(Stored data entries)
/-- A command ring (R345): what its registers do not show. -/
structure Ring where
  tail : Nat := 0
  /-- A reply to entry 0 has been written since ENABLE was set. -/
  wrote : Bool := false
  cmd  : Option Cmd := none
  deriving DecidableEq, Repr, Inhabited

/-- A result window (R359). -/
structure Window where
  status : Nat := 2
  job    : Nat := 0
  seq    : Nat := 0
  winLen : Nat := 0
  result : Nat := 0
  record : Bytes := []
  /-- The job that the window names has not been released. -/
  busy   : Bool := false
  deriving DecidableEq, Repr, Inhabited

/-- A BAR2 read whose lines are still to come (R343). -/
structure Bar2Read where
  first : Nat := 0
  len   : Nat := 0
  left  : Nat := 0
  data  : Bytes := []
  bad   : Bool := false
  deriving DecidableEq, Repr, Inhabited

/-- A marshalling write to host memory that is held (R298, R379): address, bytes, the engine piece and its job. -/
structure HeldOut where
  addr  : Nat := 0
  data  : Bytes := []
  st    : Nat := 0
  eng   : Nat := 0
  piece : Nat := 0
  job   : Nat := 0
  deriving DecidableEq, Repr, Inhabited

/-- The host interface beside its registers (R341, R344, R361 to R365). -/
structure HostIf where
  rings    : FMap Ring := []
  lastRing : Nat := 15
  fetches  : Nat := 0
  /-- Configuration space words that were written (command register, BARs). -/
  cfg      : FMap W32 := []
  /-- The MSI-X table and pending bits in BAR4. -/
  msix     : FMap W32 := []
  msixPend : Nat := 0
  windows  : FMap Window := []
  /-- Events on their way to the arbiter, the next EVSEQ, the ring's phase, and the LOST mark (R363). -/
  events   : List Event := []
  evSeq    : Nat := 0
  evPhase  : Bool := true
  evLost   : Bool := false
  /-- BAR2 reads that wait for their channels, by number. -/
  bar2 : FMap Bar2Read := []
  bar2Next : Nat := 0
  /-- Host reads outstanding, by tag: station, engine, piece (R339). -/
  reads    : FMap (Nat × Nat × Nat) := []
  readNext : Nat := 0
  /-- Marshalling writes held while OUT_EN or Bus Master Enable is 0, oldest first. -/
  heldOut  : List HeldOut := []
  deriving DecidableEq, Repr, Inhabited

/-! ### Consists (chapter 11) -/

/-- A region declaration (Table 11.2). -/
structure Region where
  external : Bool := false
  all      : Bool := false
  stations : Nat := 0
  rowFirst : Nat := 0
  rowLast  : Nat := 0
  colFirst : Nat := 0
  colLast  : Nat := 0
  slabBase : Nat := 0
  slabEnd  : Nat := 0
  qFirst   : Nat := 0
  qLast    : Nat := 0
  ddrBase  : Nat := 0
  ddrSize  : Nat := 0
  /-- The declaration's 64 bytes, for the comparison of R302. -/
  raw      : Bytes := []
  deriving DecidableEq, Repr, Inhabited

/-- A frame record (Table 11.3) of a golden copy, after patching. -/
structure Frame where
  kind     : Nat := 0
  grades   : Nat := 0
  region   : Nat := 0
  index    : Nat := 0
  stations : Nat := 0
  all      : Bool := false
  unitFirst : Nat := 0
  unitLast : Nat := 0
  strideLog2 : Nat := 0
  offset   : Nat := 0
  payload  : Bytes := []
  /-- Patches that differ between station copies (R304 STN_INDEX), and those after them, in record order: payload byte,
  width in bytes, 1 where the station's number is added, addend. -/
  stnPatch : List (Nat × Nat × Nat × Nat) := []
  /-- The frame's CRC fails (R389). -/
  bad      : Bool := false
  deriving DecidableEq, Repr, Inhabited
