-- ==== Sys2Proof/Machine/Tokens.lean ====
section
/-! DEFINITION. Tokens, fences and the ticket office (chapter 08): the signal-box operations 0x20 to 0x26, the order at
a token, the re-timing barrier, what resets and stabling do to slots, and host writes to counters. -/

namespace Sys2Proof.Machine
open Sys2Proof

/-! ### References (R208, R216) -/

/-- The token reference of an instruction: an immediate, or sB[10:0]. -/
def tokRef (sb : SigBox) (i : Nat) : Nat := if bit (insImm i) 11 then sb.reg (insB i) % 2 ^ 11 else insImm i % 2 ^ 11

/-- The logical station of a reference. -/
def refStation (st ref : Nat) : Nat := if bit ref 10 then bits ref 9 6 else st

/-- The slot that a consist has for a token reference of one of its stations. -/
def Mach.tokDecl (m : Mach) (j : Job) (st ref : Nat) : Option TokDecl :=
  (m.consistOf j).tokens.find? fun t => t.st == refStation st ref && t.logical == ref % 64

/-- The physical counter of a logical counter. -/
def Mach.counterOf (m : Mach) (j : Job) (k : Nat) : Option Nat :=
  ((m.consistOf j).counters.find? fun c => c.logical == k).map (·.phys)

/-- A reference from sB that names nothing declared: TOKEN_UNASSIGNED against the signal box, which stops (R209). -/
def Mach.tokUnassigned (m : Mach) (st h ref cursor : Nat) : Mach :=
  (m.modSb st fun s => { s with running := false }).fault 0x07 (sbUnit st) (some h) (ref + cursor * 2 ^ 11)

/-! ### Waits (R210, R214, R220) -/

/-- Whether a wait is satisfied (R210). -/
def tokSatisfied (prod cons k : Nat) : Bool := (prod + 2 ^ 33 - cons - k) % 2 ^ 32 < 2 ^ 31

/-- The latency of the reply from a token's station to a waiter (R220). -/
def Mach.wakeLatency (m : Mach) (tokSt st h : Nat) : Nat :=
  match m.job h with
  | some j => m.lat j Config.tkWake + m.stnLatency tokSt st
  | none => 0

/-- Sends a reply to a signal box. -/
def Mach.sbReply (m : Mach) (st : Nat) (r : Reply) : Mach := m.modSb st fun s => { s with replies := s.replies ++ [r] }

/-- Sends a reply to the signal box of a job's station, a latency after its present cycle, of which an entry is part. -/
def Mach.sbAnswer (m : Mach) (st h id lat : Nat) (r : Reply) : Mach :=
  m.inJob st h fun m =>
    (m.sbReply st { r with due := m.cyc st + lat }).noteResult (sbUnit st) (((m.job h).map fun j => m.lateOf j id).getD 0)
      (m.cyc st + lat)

---

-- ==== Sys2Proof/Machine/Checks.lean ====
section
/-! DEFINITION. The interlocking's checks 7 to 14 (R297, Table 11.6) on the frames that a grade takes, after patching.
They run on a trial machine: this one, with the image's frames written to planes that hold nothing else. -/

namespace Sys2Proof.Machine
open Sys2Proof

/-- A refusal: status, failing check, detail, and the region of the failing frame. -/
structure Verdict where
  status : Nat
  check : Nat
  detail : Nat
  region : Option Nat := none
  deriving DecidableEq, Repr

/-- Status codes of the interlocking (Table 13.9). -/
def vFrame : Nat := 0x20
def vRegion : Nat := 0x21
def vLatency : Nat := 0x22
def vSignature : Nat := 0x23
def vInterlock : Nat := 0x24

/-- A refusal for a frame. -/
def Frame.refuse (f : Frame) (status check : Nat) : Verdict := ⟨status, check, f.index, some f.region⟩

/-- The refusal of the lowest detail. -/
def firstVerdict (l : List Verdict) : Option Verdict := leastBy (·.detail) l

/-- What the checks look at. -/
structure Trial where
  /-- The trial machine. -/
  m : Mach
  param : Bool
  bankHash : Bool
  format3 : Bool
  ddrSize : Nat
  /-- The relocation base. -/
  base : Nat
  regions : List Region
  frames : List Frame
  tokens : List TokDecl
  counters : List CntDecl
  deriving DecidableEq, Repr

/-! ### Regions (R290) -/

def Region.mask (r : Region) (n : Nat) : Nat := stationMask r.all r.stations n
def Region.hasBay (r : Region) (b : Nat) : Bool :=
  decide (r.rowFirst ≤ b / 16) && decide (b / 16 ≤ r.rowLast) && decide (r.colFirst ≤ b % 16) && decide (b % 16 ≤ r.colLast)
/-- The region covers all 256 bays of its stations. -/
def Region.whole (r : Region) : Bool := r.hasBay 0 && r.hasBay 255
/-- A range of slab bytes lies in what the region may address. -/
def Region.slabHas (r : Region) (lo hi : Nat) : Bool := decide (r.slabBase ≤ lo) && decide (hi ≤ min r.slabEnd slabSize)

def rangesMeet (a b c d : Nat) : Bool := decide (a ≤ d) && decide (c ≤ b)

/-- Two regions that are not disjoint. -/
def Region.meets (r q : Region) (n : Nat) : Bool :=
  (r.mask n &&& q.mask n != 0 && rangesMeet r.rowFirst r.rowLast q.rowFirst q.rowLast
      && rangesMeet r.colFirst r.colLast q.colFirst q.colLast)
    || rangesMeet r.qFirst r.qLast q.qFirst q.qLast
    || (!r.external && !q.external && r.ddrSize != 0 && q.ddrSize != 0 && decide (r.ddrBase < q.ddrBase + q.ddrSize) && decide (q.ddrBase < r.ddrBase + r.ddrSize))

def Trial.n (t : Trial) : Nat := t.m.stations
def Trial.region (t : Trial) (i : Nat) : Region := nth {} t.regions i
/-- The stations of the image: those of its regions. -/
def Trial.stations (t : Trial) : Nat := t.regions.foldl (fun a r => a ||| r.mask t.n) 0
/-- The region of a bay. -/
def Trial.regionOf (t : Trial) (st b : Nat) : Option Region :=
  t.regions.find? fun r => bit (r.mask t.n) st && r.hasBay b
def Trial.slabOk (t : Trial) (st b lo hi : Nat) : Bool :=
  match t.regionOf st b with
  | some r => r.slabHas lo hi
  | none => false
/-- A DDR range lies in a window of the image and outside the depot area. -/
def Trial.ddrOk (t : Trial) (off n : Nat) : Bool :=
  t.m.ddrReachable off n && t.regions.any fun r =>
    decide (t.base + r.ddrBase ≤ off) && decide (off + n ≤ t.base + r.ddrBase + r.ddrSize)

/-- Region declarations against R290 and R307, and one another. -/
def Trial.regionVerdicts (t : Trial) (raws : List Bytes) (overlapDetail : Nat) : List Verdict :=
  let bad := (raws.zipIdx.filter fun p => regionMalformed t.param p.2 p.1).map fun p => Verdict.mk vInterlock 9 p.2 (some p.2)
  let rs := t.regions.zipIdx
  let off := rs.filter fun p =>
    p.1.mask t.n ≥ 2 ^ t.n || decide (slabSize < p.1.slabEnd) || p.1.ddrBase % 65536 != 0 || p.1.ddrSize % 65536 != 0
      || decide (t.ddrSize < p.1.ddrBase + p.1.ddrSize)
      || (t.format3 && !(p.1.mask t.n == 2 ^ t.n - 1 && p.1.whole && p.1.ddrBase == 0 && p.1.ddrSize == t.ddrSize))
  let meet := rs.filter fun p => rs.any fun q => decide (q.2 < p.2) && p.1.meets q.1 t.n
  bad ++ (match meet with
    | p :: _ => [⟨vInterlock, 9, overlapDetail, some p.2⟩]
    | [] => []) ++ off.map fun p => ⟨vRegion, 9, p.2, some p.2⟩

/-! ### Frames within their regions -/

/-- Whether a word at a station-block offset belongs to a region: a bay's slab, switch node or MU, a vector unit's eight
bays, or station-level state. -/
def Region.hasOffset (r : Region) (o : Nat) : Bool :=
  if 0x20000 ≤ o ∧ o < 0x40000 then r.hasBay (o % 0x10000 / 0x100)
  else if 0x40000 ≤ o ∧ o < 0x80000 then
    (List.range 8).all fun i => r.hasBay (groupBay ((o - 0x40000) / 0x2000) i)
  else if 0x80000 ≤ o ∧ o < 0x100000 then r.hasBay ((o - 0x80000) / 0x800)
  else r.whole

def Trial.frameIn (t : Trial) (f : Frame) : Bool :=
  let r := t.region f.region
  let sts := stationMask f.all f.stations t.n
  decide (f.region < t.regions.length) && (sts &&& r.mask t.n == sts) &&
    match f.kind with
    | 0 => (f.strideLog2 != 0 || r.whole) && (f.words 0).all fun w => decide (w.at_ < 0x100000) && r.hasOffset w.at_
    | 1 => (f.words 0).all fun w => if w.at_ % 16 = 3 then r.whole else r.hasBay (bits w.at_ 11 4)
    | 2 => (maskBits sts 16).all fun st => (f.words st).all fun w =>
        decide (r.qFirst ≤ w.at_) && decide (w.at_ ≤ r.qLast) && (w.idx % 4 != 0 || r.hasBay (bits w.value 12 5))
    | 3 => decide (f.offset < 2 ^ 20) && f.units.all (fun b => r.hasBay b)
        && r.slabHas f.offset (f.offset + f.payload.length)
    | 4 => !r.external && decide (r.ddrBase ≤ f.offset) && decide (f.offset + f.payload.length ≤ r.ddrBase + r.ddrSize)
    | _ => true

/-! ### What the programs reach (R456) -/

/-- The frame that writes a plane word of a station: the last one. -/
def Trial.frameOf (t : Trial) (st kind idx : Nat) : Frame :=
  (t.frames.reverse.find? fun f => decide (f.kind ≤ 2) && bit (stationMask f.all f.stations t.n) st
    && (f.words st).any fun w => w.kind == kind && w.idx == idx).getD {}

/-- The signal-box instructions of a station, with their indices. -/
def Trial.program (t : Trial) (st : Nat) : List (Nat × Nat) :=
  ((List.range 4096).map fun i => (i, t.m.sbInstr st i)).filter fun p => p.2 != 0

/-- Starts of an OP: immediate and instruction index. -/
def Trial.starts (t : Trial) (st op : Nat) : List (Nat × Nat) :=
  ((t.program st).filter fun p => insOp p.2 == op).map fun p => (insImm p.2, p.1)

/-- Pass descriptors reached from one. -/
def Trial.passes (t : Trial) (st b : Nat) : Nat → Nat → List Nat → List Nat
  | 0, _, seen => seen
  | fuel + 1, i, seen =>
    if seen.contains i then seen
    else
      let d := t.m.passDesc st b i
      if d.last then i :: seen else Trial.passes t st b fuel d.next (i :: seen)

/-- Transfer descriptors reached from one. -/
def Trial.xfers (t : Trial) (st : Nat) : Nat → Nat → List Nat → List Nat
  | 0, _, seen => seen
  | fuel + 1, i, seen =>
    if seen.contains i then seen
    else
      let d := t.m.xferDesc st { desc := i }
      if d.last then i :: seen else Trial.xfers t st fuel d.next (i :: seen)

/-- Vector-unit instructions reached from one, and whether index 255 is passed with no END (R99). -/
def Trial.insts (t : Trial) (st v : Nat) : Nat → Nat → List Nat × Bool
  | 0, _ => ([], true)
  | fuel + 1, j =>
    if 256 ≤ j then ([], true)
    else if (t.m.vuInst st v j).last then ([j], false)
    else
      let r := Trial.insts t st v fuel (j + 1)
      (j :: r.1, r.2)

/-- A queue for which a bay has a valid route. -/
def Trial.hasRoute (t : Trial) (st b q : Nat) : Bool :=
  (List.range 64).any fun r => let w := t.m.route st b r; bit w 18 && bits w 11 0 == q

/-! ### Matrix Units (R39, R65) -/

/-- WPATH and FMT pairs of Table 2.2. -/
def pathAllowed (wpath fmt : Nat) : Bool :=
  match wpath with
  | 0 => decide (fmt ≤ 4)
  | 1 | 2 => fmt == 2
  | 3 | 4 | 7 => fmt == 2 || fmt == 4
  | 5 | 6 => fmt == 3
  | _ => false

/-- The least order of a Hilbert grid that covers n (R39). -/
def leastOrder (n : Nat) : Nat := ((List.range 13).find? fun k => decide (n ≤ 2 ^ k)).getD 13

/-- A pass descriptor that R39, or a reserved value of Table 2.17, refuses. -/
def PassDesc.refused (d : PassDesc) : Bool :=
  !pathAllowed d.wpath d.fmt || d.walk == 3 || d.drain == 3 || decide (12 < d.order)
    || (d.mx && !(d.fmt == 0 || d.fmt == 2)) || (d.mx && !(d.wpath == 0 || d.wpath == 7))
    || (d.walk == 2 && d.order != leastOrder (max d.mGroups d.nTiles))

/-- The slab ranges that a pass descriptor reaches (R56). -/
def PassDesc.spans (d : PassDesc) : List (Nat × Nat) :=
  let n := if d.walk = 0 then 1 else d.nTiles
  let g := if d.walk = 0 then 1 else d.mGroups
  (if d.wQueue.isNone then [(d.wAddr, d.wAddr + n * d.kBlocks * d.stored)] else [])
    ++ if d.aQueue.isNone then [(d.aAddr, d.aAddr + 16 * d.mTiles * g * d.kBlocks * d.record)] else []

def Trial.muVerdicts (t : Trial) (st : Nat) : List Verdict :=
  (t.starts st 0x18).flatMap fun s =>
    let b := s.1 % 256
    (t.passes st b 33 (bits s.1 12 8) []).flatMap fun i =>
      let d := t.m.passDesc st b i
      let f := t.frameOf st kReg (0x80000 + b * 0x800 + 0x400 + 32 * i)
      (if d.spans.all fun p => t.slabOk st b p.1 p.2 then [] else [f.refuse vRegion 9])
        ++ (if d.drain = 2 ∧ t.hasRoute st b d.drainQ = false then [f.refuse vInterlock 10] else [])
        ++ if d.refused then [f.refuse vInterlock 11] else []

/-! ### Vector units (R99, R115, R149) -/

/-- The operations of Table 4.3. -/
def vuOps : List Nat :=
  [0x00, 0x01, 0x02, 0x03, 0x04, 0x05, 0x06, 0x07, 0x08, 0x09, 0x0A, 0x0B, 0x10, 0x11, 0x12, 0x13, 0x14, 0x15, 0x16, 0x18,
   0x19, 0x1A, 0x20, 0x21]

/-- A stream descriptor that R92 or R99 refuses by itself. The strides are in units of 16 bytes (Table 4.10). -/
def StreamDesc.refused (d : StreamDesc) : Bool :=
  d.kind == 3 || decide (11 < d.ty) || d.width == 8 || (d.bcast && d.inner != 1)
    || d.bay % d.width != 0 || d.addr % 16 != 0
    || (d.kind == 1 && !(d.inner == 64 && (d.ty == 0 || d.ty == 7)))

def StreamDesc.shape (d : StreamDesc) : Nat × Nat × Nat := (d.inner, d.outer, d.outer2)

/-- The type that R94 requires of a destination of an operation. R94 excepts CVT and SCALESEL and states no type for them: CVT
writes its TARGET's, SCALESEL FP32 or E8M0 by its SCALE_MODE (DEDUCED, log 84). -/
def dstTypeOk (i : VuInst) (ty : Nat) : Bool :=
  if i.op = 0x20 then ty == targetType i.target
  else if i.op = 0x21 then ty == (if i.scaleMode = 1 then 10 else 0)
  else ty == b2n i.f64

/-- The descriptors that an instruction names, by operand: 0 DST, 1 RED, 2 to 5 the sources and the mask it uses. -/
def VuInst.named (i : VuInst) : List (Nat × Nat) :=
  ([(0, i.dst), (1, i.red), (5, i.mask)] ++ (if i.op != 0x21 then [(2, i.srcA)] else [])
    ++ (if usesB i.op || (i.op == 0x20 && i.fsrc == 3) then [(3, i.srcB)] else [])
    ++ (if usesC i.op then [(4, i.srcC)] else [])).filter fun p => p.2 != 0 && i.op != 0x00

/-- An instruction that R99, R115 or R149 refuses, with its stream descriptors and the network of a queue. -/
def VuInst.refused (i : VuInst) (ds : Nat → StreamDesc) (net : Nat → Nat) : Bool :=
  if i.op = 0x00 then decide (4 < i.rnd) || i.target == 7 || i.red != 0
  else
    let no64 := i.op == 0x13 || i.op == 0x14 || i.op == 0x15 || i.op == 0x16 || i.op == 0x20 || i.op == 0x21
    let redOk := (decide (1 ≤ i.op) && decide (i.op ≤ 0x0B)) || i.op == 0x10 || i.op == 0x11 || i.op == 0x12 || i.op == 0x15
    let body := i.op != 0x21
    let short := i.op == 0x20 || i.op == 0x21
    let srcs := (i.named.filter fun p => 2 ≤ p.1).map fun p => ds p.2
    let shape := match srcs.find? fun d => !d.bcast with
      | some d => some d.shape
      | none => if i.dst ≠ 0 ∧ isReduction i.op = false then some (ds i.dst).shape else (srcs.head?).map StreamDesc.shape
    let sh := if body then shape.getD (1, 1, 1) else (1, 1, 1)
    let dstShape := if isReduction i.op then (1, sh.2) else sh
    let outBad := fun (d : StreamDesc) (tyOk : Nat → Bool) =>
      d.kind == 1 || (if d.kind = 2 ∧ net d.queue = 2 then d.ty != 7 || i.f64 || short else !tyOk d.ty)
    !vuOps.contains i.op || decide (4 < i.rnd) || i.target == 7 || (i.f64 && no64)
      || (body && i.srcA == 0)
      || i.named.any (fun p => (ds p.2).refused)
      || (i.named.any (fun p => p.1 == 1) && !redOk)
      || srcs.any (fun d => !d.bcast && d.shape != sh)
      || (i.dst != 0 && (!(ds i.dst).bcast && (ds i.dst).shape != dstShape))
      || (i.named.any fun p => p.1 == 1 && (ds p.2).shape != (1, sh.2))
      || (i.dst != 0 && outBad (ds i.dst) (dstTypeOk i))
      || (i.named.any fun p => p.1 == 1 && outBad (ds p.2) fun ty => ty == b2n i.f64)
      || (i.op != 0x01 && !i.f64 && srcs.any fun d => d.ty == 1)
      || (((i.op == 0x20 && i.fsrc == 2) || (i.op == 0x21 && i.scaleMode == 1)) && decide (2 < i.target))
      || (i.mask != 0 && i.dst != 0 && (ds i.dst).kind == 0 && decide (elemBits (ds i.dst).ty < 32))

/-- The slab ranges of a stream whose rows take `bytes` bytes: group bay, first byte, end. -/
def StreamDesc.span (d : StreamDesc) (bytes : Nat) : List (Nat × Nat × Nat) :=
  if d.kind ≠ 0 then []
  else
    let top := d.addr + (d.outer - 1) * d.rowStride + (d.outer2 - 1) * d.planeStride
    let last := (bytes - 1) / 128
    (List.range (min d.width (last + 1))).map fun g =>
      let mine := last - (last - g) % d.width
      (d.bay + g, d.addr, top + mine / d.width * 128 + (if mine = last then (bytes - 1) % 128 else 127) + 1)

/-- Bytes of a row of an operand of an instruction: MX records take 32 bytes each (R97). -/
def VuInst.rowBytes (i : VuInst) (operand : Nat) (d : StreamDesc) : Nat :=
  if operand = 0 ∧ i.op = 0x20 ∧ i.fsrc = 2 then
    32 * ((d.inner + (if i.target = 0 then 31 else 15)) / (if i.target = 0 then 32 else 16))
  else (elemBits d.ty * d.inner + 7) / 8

→ **What you will do**: Wherever the string "find" appears in a line above, copy that line.

→ **Task answer**:
  (m.consistOf j).tokens.find? fun t => t.st == refStation st ref && t.logical == ref % 64
  ((m.consistOf j).counters.find? fun c => c.logical == k).map (·.phys)
  t.regions.find? fun r => bit (r.mask t.n) st && r.hasBay b
  (t.frames.reverse.find? fun f => decide (f.kind ≤ 2) && bit (stationMask f.all f.stations t.n) st
def leastOrder (n : Nat) : Nat := ((List.range 13).find? fun k => decide (n ≤ 2 ^ k)).getD 13
    let shape := match srcs.find? fun d => !d.bcast with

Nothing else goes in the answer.